Thread

Re: [PATCH] Fix overflow and underflow in regr_r2()

Dean Rasheed <dean.a.rasheed@gmail.com> — 2026-05-16T20:34:25Z
On Sat, 16 May 2026 at 19:43, Tom Lane <tgl@sss.pgh.pa.us> wrote:
>
> Dean Rasheed <dean.a.rasheed@gmail.com> writes:
> > On Sat, 16 May 2026 at 17:45, Tom Lane <tgl@sss.pgh.pa.us> wrote:
> >> One simple change that might make things better is to compute
> >>      PG_RETURN_FLOAT8((Sy - Sx * (Sxy / Sxx)) / N);
> >> on the theory that the sums of products are likely to both be large.
>
> > Hmm, that isn't necessarily better.
>
> True.  We could do something like
>
>         (Sy - exp(log(Sx) + log(Sxy) - log(Sxx))) / N
>
> but this'd require additional special-case code to deal with zero
> or negative Sx and Sxy, so it's feeling rather tedious.

I just had a thought: a simpler (and probably faster and more
accurate) solution would be to use frexp() and ldexp(), which are both
part of C99, so ought to be OK.

I don't think we can ignore underflow, because Sy might be exactly
zero, in which case the second term gives the whole result.

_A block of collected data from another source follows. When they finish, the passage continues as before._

-- ==== Sys2Proof/Laws/Decode.lean ====
section
/-! SUPPORT. The laws of the opcode map and of the fields of an encoded word. -/

namespace Sys2Proof

/-- No word is accepted by two rows of the opcode map. -/
theorem opcodeMap_disjoint :
    opcodeMap.Pairwise (fun r q => (r.pattern ^^^ q.pattern) &&& r.mask &&& q.mask ≠ 0#32) := by decide

/-- `lookup` with the map's rows written out. -/
theorem lookup_eq (w : Word) :
    lookup w =
      if w &&& 0xFC000000#32 = 0xD8000000#32 then some .stfd
      else if w &&& 0xFC000000#32 = 0xDC000000#32 then some .stfdu
      else if w &&& 0xFC0007FF#32 = 0x7C0005AE#32 then some .stfdx
      else if w &&& 0xFC0007FF#32 = 0x7C0005EE#32 then some .stfdux
      else none := by
  have row (m : Mnemonic) (v k : Word) (l : List OpcodeRow) :
      (((⟨m, v, k⟩ : OpcodeRow) :: l).find? (·.accepts w)).map (·.mnemonic) =
        if w &&& k = v then some m else (l.find? (·.accepts w)).map (·.mnemonic) := by
    rw [List.find?_cons]
    by_cases h : w &&& k = v
    · simp [OpcodeRow.accepts, h]
    · simp [OpcodeRow.accepts, h, beq_eq_false_iff_ne.2 h]
  rw [lookup, opcodeMap, row, row, row, row]
  rfl

/-- The opcode bits alone of a word whose opcode and extended opcode are known. -/
theorem opcd_of_and_mask {w u : Word} (h : w &&& 0xFC0007FF#32 = u) : w &&& 0xFC000000#32 = u &&& 0xFC000000#32 := by
  rw [← h, BitVec.and_assoc]
  rfl

theorem lookup_stfd (w : Word) : lookup w = some .stfd ↔ w &&& 0xFC000000#32 = 0xD8000000#32 := by
  rw [lookup_eq]
  repeat' split
  all_goals simp_all

theorem lookup_stfdu (w : Word) : lookup w = some .stfdu ↔ w &&& 0xFC000000#32 = 0xDC000000#32 := by
  rw [lookup_eq]
  repeat' split
  all_goals simp_all

theorem lookup_stfdx (w : Word) : lookup w = some .stfdx ↔ w &&& 0xFC0007FF#32 = 0x7C0005AE#32 := by
  refine ⟨fun h => ?_, fun h => ?_⟩
  · rw [lookup_eq] at h
    repeat' split at h
    all_goals simp_all
  · rw [lookup_eq, opcd_of_and_mask h, h]
    rfl

theorem lookup_stfdux (w : Word) : lookup w = some .stfdux ↔ w &&& 0xFC0007FF#32 = 0x7C0005EE#32 := by
  refine ⟨fun h => ?_, fun h => ?_⟩
  · rw [lookup_eq] at h
    repeat' split at h
    all_goals simp_all
  · rw [lookup_eq, opcd_of_and_mask h, h]
    rfl

/-! ### Fields of an encoded word -/

section fields
variable (op : BitVec 6) (fs ra rb : Reg) (d : BitVec 16) (xo : BitVec 10)

/-- A field of five bits that reads as the field of a register is that register. -/
theorem toFin_regField (r : Reg) {b : BitVec 5} (h : ∀ i (hi : i < 5), b[i] = (regField r)[i]) : b.toFin = r := by
  have : b = regField r := BitVec.eq_of_getElem_eq h
  rw [this]; rfl

theorem fieldFS_encodeD : fieldFS (encodeD op fs ra d) = fs := by
  refine toFin_regField fs fun i hi => ?_
  have h1 : ¬ 21 + i < 16 := by omega
  have h2 : ¬ 21 + i - 16 < 5 := by omega
  have h3 : 21 + i - 16 - 5 = i := by omega
  simp only [encodeD, BitVec.getElem_extractLsb', BitVec.getLsbD_append, h1, h2, h3, hi, if_false, if_true]
  exact BitVec.getLsbD_eq_getElem hi

theorem fieldRA_encodeD : fieldRA (encodeD op fs ra d) = ra := by
  refine toFin_regField ra fun i hi => ?_
  have h1 : ¬ 16 + i < 16 := by omega
  have h2 : 16 + i - 16 = i := by omega
  simp only [encodeD, BitVec.getElem_extractLsb', BitVec.getLsbD_append, h1, h2, hi, if_false, if_true]
  exact BitVec.getLsbD_eq_getElem hi

theorem fieldD_encodeD : fieldD (encodeD op fs ra d) = d := by
  refine BitVec.eq_of_getElem_eq fun i hi => ?_
  have h : 0 + i = i := by omega
  simp only [fieldD, encodeD, BitVec.getElem_extractLsb', BitVec.getLsbD_append, h, hi, if_true]
  exact BitVec.getLsbD_eq_getElem hi

theorem fieldFS_encodeX : fieldFS (encodeX op fs ra rb xo) = fs := by
  refine toFin_regField fs fun i hi => ?_
  have h1 : ¬ 21 + i < 1 := by omega
  have h2 : ¬ 21 + i - 1 < 10 := by omega
  have h3 : ¬ 21 + i - 1 - 10 < 5 := by omega
  have h4 : ¬ 21 + i - 1 - 10 - 5 < 5 := by omega
  have h5 : 21 + i - 1 - 10 - 5 - 5 = i := by omega
  simp only [encodeX, BitVec.getElem_extractLsb', BitVec.getLsbD_append, h1, h2, h3, h4, h5, hi, if_false, if_true]
  exact BitVec.getLsbD_eq_getElem hi

theorem fieldRA_encodeX : fieldRA (encodeX op fs ra rb xo) = ra := by
  refine toFin_regField ra fun i hi => ?_
  have h1 : ¬ 16 + i < 1 := by omega
  have h2 : ¬ 16 + i - 1 < 10 := by omega
  have h3 : ¬ 16 + i - 1 - 10 < 5 := by omega
  have h4 : 16 + i - 1 - 10 - 5 = i := by omega
  simp only [encodeX, BitVec.getElem_extractLsb', BitVec.getLsbD_append, h1, h2, h3, h4, hi, if_false, if_true]
  exact BitVec.getLsbD_eq_getElem hi

theorem fieldRB_encodeX : fieldRB (encodeX op fs ra rb xo) = rb := by
  refine toFin_regField rb fun i hi => ?_
  have h1 : ¬ 11 + i < 1 := by omega
  have h2 : ¬ 11 + i - 1 < 10 := by omega
  have h3 : 11 + i - 1 - 10 = i := by omega
  simp only [encodeX, BitVec.getElem_extractLsb', BitVec.getLsbD_append, h1, h2, h3, hi, if_false, if_true]
  exact BitVec.getLsbD_eq_getElem hi

/-- The opcode bits of a D-form word. -/
theorem encodeD_and_mask : encodeD op fs ra d &&& 0xFC000000#32 = op ++ 0#26 := by
  apply BitVec.eq_of_getLsbD_eq
  intro i hi
  simp only [encodeD, BitVec.getLsbD_and, BitVec.getLsbD_append]
  interval_cases i <;> simp

/-- The opcode bits of an X-form word. -/
theorem encodeX_and_mask : encodeX op fs ra rb xo &&& 0xFC0007FF#32 = op ++ 0#15 ++ xo ++ 0#1 := by
  apply BitVec.eq_of_getLsbD_eq
  intro i hi
  simp only [encodeX, BitVec.getLsbD_and, BitVec.getLsbD_append]
  interval_cases i <;> simp
end fields

end Sys2Proof
end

So, in rough terms, I'm thinking of something like this:

  offset = Sx * Sxy / Sxx
  if (offset == 0 || isinf(offset))
  {
    double m_Sx, m_Sxy, m_Sxx, m_offset;
    int n_Sx, n_Sxy, n_Sxx, n_offset;

    m_Sx = frexp(Sx, &n_Sx);
    m_Sxy = frexp(Sxy, &n_Sxy);
    m_Sxx = frexp(Sxx, &n_Sxx);

    m_offset = m_Sx * m_Sxy / m_Sxx;
    n_offset = n_Sx + n_Sxy - n_Sxx;
    offset = ldexp(m_offset, n_offset);
  }

  PG_RETURN_FLOAT8((Sy - offset) / N);

Regards,
Dean